Model 1 was adjusted for age (1-year increment), male gender and diabetes status.

Model 2 was adjusted for serum albumin (1 g/L increments).

Model 3 was adjusted for eGFR (1 mL/min increments).

Model 4a was adjusted for indoxyl sulphate (1 mg/L increments).

Model 4b was adjusted for p-cresyl sulphate (1 mg/L increments).

Model 5 was adjusted for Ca × P product (1 mg2/dL2 increments), intact parathyroid hormone (log 1 pmol/L increments), haemoglobin (1 g/dL increments) and hs-CRP (log 1 mg/L increments).

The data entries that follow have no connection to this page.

-- ==== Sys2Proof/Machine/Span.lean ====
section
/-!
DEFINITION. The span links (R467 to R488): states and joins, received flits and messages, time across a link, window
requests for the peer, packet hand-off, learning messages and commands.
-/

namespace Sys2Proof.Machine

/-! ### States -/

/-- READY bit of a link. -/
def spanReady (k : Nat) : Nat := 15 + k

/-- A transfer ends: BAR2 gets its data, or all ones; a mailbox command its result (R440, R442, R620). -/
def xferDone (s : State) (x : Xfer) (st : Nat) (first : Nat) : State :=
  let s1 := { s with span := { s.span with xfers := s.span.xfers.filter (fun y => y.id ≠ x.id) } }
  match x.who with
  | .bar2 => bar2Answer s1 st first x.n x.data
  | .mailbox m ind => memReadDone s1 m ind st first x.data

/-- An outstanding read completes with E_QUARANTINE (R475). -/
def readFails (s : State) (who : SpanWho) : State :=
  match who with
  | .thread tid entry part => loadPart s tid entry part eQuarantine []
  | .xfer id =>
    (match s.span.xfers.find? (fun x => x.id == id) with
    | some x => xferDone s x eQuarantine (0x2000000000 * (x.link + 1) + x.off + x.data.length)
    | none => s)
  | .nobody => s

/-- Domains whose SHARE is set. -/
def sharedDomains (p : PlanCopy) : List Nat := (List.range 16).filter (fun d => (byteAt (domLearn p d) 0).testBit 1)

/-- What follows within 10 µs of a link leaving JOINED or TIME_HOLD (R475). With `down` the replay buffer goes too. -/
def spanCleanup (s : State) (k : Nat) (down : Bool) : State :=
  let l := getSpan s k
  let waiting := l.wait0.filterMap (fun e => e.1.map (·.who))
  let s1 := (l.reads.map (·.who) ++ waiting).foldl readFails s
  let writes := (l.wait0.filter (fun e => e.1.isNone && byteAt e.2 0 == 0x11)).length +
    (l.replay.filter (fun f => byteAt f 0 == 3 && byteAt f 8 == 0x11)).length
  let s2 := l.packets.foldl (fun x i => unitRelease x (dHandle i.desc) 28 k) s1
  let s3 := l.unacked.foldl (fun x e => unitRelease x e.1 28 k) s2
  let s4 := spanCnt s3 k 0x60 (writes + l.packets.length + l.unacked.length)
  let s5 := modSpan s4 k (fun l => { l with
    reads := [], wait0 := l.wait0.filter (fun e => e.1.isNone && byteAt e.2 0 != 0x11), packets := [], unacked := []
    replay := if down then [] else l.replay, queue := if down then [] else l.queue })
  if spanFlush s.plan.now k then
    startFlushes { s5 with table := { s5.table with flushes := s5.table.flushes ++ (sharedDomains s.plan.now).map (fun d => (k, d)) } }
  else s5

/-- A link takes a state: READY.SPANk follows JOINED, and a link that closes is cleaned up. -/
def spanGo (s : State) (k st reason : Nat) : State :=
  let was := (getSpan s k).st
  let s1 := modSpan s k (fun l => { l with st := st, reason := reason, changeNs := recordNs s })
  let s2 := if (was = 4 ∨ was = 5) ∧ st ≠ 4 ∧ st ≠ 5 then spanCleanup s1 k (decide (st ≤ 1)) else s1
  setReady s2 (spanReady k) (st == 4)

/-- The credits of every VC at a join (R470). -/
def fullCredits : Table Nat := [(0, 256), (1, 520), (2, 128), (3, 2048)]

/-- A link enters JOINED from JOINING or QUARANTINE: its credits are reset. -/
def spanJoin (s : State) (k : Nat) : State :=
  let s1 := modSpan s k (fun l => { l with credits := fullCredits, returns := [] })
  spanGo (if (getSpan s k).st = 2 then spanCnt s1 k 0x28 1 else s1) k 4 0

/-- A link enters QUARANTINE for a reason (R473). -/
def spanQuarantine (s : State) (k reason : Nat) : State :=
  let s1 := spanGo s k 3 reason
  record (spanCnt s1 k 0x30 1) 0 0x0D 0x0001 (spanLoc k) (toLE 1 reason)

/-- A link in the state in which TRAINING begins: what the peer has said is forgotten. -/
def spanTraining (s : State) (k : Nat) : State :=
  let s1 := spanGo s k 1 0
  modSpan s1 k (fun l => { st := 1, changeNs := l.changeNs, syncSeq := l.syncSeq, offset := l.offset, offsetMax := l.offsetMax })

/-- SPAN_FEC_LOCK: a training link reaches FEC lock and enters JOINING (R468, R472). -/
def execSpanFecLock (link : Fin 3) (s : State) : Res :=
  .next (let k := link.val
    if (getSpan s k).st ≠ 1 then s
    else modSpan (spanGo s k 2 0) k (fun l => { l with
      credits := fullCredits, lastFlit := s.now, lastState := s.now, stateSentAt := s.now, syncAt := s.now }))

/-- What an epoch instant does to the links (R474, R488): `old` and `new` are the plans before and after it. -/
def spanEpoch (s : State) (old new : PlanCopy) : State :=
  (List.range 3).foldl (fun x k =>
    let a := spanEnt old k
    let b := spanEnt new k
    let same := slice a 2 4 == slice b 2 4 && (byteAt a 1).testBit 3 == (byteAt b 1).testBit 3
    if spanOn new k = false then (if (getSpan x k).st = 0 then x else modSpan (spanGo x k 0 0) k (fun l => { changeNs := l.changeNs, offset := l.offset, offsetMax := l.offsetMax }))
    else if spanOn old k ∧ same then x
    else spanTraining x k) s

Model 6 was adjusted by hierarchically selected covariates of albumin, Ca × P product, eGFR, diabetes status and gender.

Model 7 was adjusted for hierarchically selected covariates of age, hs-CRP, albumin and haemoglobin.

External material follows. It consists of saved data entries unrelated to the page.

-- ==== Sys2Proof/Machine/Commit.lean ====
section
/-!
DEFINITION. Commits (R57 to R74): acceptance, the check, the entropy wait, preparation, arming, the epoch instant,
retirement, and group commits over the span links.
-/

namespace Sys2Proof.Machine

/-! ### Device time ahead -/

/-- The beacon ticks from now until device time is at least `ns` (R101, R102). -/
def ticksTo (s : State) (ns : Nat) : Nat :=
  let want := ns * unitNs
  if want ≤ s.time.t ∨ isReady s 5 = false then 0
  else
    let diff := want - s.time.t
    let base := (5 * (2 ^ 40 + s.time.freqAdj)).toNat
    let mag := s.time.slew.natAbs
    let n := ceilDiv diff (if s.time.slew < 0 then base - slewPerTick else base + (if mag = 0 then 0 else slewPerTick))
    if slewPerTick * n ≤ mag then n
    else ceilDiv (if s.time.slew < 0 then diff + mag else diff - mag) base

/-! ### Arguments (Table 2-11, R66, R71) -/

/-- A bit of the arguments' FLAGS: 0 AT_TIME, 1 GROUP, 2 PARTIAL. -/
def argFlag (a : Bytes) (i : Nat) : Bool := (leAt a 0 4).testBit i
/-- AT_TIME in nanoseconds. -/
def argTime (a : Bytes) : Nat := ofTime10 (slice a 4 10)
/-- What a PARTIAL commit selects. -/
def argSel (a : Bytes) : Option CommitSel :=
  if argFlag a 2 then some { mask := leAt a 16 4, limitSection := leAt a 20 2, limitCount := leAt a 24 4 } else none

/-- Whether a reserved field of the arguments is not zero. -/
def argReserved (a : Bytes) : Bool :=
  decide (8 ≤ leAt a 0 4) || decide (16 ≤ byteAt a 14) || byteAt a 15 != 0 || decide (2 ^ 22 ≤ leAt a 16 4) || leAt a 22 2 != 0 || leAt a 28 4 != 0

/-- Whether a PARTIAL selection is invalid for the staged image (R66). -/
def argPartial (st : Staging) (c : CommitSel) : Bool :=
  let left := leftEnts st
  imgFlag st.image 2 || left.all (fun e => !selTakes (some c) e.typ) ||
    (c.limitSection != 0 && !(left.any (fun e => e.typ == c.limitSection && e.mode == 1)))

/-- Whether a group commit's arguments break R71: the bound of preparation is its fixed part while no check has passed. -/
def argGroup (s : State) (a : Bytes) : Bool :=
  let st := s.plan.staging
  let bound := if st.st = .checked ∧ st.prepBound ≠ 0 then st.prepBound else 5000
  let now := devNs s
  !argFlag a 0 || !(byteAt a 14).testBit s.svc.devId || decide (argTime a < now + Nat.max 10000000 (1000 * (bound + 100))) ||
    decide (now + 10000000000 < argTime a)

/-- Whether the arguments of a PLAN_COMMIT are invalid. -/
def argBad (s : State) (a : Bytes) : Bool :=
  argReserved a || (argFlag a 0 && decide (1000000000 ≤ leAt a 10 4)) ||
    (match argSel a with | some c => argPartial s.plan.staging c | none => false) || (argFlag a 1 && argGroup s a)

/-! ### Group messages (R72) -/

/-- The span link that leads to a device (R467). -/
def linkTo (s : State) (dev : Nat) : Option Nat := (List.range 3).find? (fun k => (s.svc.devId + k + 1) % 4 == dev)
/-- The device at the other end of a link (R467). -/
def devAt (s : State) (k : Nat) : Nat := (s.svc.devId + k + 1) % 4
/-- The peers of a group commit. -/
def groupPeers (s : State) (c : Commit) : List Nat := (List.range 4).filter (fun d => c.groupMask.testBit d && d != s.svc.devId)

/-- A PREPARED or ABORT message (Table 16-5). -/
def groupMsg (s : State) (code : Nat) (c : Commit) : Bytes :=
  toLE 1 code ++ zeros 1 ++ toLE 4 s.plan.epoch ++ time10 ((c.atTime).getD 0) ++ memBytes s.plan.staging.image 128 48

/-- A message to every peer of a group commit whose link passes it (Table 16-6). -/
def tellGroup (s : State) (code : Nat) (c : Commit) : State :=
  if c.group = false then s
  else
    let m := groupMsg s code c
    (groupPeers s c).foldl (fun x d =>
      match linkTo x d with
      | some k => if 2 ≤ (getSpan x k).st then post0 x k none m else x
      | none => x) s

/-! ### The end of a commit -/

/-- The state with the commit changed. -/
def modCommit (s : State) (f : Commit → Commit) : State := { s with plan := { s.plan with commit := s.plan.commit.map f } }

/-- Every reservation and every shadow write of a commit is released (R65). -/
def undoCommit (s : State) (wrote linesIn : Bool) : State :=
  let s1 := if wrote then undoConf s else s
  if linesIn then dropLines s1 (nextEpoch s.plan.epoch % 2) else s1

/-- A commit ends without a switch: what it wrote is released, its seeds are not fixed, and it completes with a result
(R65, Table 2-16). -/
def endCommit (s : State) (status : Nat) (report : Bytes) (after : Staging) : State :=
  match s.plan.commit with
  | none => s
  | some c =>
    let s1 := undoCommit s c.wrote c.linesIn
    let s2 := { s1 with
      table := if s1.plan.epoch = 0 then { s1.table with seeds := none, drawn := false } else s1.table
      plan := { s1.plan with commit := none, staging := after, prepared := if c.group then [] else s1.plan.prepared } }
    reply s2 c.mailbox status (commitResult s2 report)

/-- The staging session of a commit that ends after its check has passed: CHECKED, or as before a check that has not. -/
def stagingAfter (s : State) (c : Commit) : Staging :=
  let st := s.plan.staging
  if c.plan.isSome then { st with st := .checked, checkedAt := if c.sel.isNone then some s.plan.epoch else none, prepBound := if c.sel.isNone then c.prepBound else 0 }
  else { st with st := c.fromState }

/-- A commit fails a check: the image stays in LOADED, and a group's peers are told (R65, R72). -/
def failCommit (s : State) (f : CheckFail) : State :=
  match s.plan.commit with
  | none => s
  | some c =>
    let r := failReport s f
    endCommit (tellGroup r.2 0x13 c) f.status r.1 { s.plan.staging with st := .loaded, checkedAt := none }

/-! ### Steps 2 to 4 -/

/-- Preparation begins: seeds are fixed, and the versions of configured entries are reserved and written. It waits for
the old epoch's retirement when it writes such entries while that epoch is live (R187). -/
def beginPrepare (s : State) : State :=
  match s.plan.commit with
  | none => s
  | some c =>
    match c.plan with
    | none => s
    | some p =>
      let old := s.plan.now
      if confWrites p old ∧ s.plan.old.isSome then modCommit s (fun c => { c with step := .waiting })
      else
        let s1 := fixSeeds s p
        let r := prepConf s1 p old (nextEpoch s.plan.epoch % 2)
        let kib := storeKib p old
        let bound := prepBound r.2.1.length (dieWords p old) kib
        let s2 := modCommit r.2.2 (fun c => { c with wrote := confWrites p old })
        match r.1 with
        | some f => failCommit s2 (bucketFail s.plan.staging f)
        | none =>
          if 0 < storeShort p old then failCommit s2 { status := eNotAtomic, code := 0x31, detail := storeShort p old }
          else modCommit s2 (fun c => { c with
            step := .preparing, prepFrom := s.now, buckets := r.2.1.length, prepBound := bound
            report := reportBytes stOk 0 0 noEntry 0 bound r.2.1.length kib })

The analysis of serum IS (as continuous variable) resulted in significant association with CKD progression in the above-mentioned models (model 1, 2, 3, 5 and 6), except for the adjustment of serum PCS (model 4b, Table 5).

Collinearity was checked by using principle component analysis with the variables: Ca × P, log iPTH, haemoglobin, log hs-CRP, log PCS and log IS. The multiple correlation coefficient was 0.6 with these selected variables in the model. According to VIF calculation, the value was found to be 2.5 less than a preset critical point for a potential collinearity problem (VIF > 10). A further examination of our presented models showed that many of the independent variables were chosen from some of these six variables, which showed no collinearity problem after the analyses. Therefore, there was no significant impact of collinearity phenomena on the instability of the regression model.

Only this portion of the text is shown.